We encourage contributions! Pull requests to add methods are very welcome and appreciated.

Prerequisites

To use the repository, we provide a conda environment.

conda update conda
conda env create -f environment.yml
conda activate tta

Classification

Features

This repository contains an extensive collection of different methods, datasets, models, and settings, which we evaluate in a comprehensive benchmark (see below). We also provide a tutorial on how to use this repository in combination with CLIP-like models here.
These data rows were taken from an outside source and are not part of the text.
-- ==== Sys2Proof/Machine/Index.lean ====
section
/-! DEFINITION. Vector indexes: their arrays and node records (R325..R329), the walk of a search (R331..R336), and what an
insert and a compaction write (R337, R340). -/

namespace Sys2Proof.Machine

/-! ## Layout (R325, R327) -/

/-- Rounded up to 2 MiB. -/
def up2m (n : Nat) : Nat := 2 ^ 21 * divUp n (2 ^ 21)

/-- Element bytes of a vector in a format. -/
def vecBytes (dims fmt : Nat) : Nat := if fmt = 0 then dims * 4 / 8 else if fmt = 8 then dims * 2 else dims

/-- Scale bytes of a vector in a format. -/
def vecScales (dims fmt : Nat) : Nat := if fmt = 8 then 0 else dims / 32

/-- Bytes of the six arrays of the index object, in table order (R325). -/
def Index.sizes (x : Index) : List Nat :=
  [x.capacity * vecBytes x.dims x.vformat, x.capacity * vecScales x.dims x.vformat, x.capacity * 16,
   x.capacity * x.attrBytes, x.capacity * x.degree0 * 4, x.upperCap * x.degree * 4]

/-- Offset of array `k` of the index object. -/
def Index.arrayAt (x : Index) (k : Nat) : Nat := (x.sizes.take k).foldl (fun n a => n + up2m a) 0

/-- Bytes of the index object. -/
def Index.bytes (x : Index) : Nat := x.arrayAt 6

/-- Offset of the scales of the rerank copy, and its bytes. -/
def Index.rscaleAt (x : Index) : Nat := up2m (x.capacity * vecBytes x.dims x.rformat)
def Index.rbytes (x : Index) : Nat := x.rscaleAt + up2m (x.capacity * vecScales x.dims x.rformat)

/-- Address of an id's entry in array `k`. -/
def Index.at_ (x : Index) (k each id : Nat) : Nat := x.va + x.arrayAt k + id * each

/-- Address and length of a neighbour list: level 0, or the upper record of a level. -/
def Index.listAt (x : Index) (id lv upper : Nat) : Nat × Nat :=
  if lv = 0 then (x.at_ 4 (x.degree0 * 4) id, x.degree0)
  else (x.va + x.arrayAt 5 + (upper + lv - 1) * x.degree * 4, x.degree)

/-! ## Reads of an engine -/

/-- What an engine reads of a range: its bytes, whether they are poisoned, lost or without a path, and the T2 address to fetch
first. -/
structure Part where
  bytes : Bytes := []
  bad : Bool := false
  miss : Option Nat := none
  lost : Bool := false
  cut : Bool := false
  deriving DecidableEq, Repr

/-- A range of slice memory as a search or gather engine of state die `die` reads it: poisoned where no path leads to it (R17). -/
def State.part (s : State) (die sl va n : Nat) : Part :=
  match s.access sl false va n with
  | .ok =>
    let r := s.readFrom (8 + die) sl va n
    { bytes := r.1, bad := r.2, cut := s.cutFrom (8 + die) sl va n }
  | .wait (some a) => { bytes := zeros n, miss := some a }
  | .wait none => { bytes := zeros n, miss := some va }
  | .lost _ => { bytes := zeros n, bad := true, lost := true }
  | .fault _ _ => { bytes := zeros n, bad := true }

/-- The granules that an engine needs are fetched (R301). -/
def State.fetchAll (s : State) (sl : Nat) (l : List Nat) : State :=
  l.foldl (fun t a => match t.objAt sl a with
    | some o => t.fetchStart o a
    | none => t) s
A brief overview of the repository's main features is provided below:

Datasets
- cifar10_c CIFAR10-C
- cifar100_c CIFAR100-C
- imagenet_c ImageNet-C
- imagenet_a ImageNet-A
- imagenet_r ImageNet-R
- imagenet_v2 ImageNet-V2
- imagenet_k ImageNet-Sketch
- imagenet_d ImageNet-D
- imagenet_d109
- domainnet126 DomainNet (cleaned)
- Continually Changing Corruptions CCC
Models
- For adapting to ImageNet variations, all pre-trained models available in Torchvision or timm can be used.
- For the corruption benchmarks, pre-trained models from RobustBench can be used.
- For the DomainNet-126 benchmark, there is a pre-trained model for each domain.
- Further models include ResNet-26 GN.
- It is also possible to use the models provided by OpenCLIP.
Settings
- reset_each_shift Reset the model state after the adaptation to a domain.
- continual Train the model on a sequence of domains without knowing when a domain shift occurs.
- gradual Train the model on a sequence of gradually increasing/decreasing domain shifts without knowing when a domain shift occurs.
- mixed_domains Train the model on one long test sequence where consecutive test samples are likely to originate from different domains.
- correlated Same as the continual setting but the samples of each domain are further sorted by class label.
- mixed_domains_correlated Mixed domains and sorted by class label.
- Combinations like gradual_correlated or reset_each_shift_correlated are also possible.
Methods
- The repository currently supports the following methods: BN-0 (source), BN-alpha, BN-1, TENT, MEMO, ETA, EATA, CoTTA, AdaContrast, LAME, SAR, RoTTA, RPL, RDumb, SANTA, CMF, DeYO, GTTA, RMT, and ROID.
- While (all) aforementioned approaches can be used with CLIP, we also support TPT and VTE
Mixed Precision Training
- Almost all of the aforementioned methods (except SAR and GTTA) can be trained with mixed precision. This greatly speeds up your experiments and requires less memory. However, all benchmark results are generated with fp32.
Modular Design
- Adding new methods should be rather simple, thanks to the modular design.

Get Started

To run one of the following benchmarks, the corresponding datasets need to be downloaded.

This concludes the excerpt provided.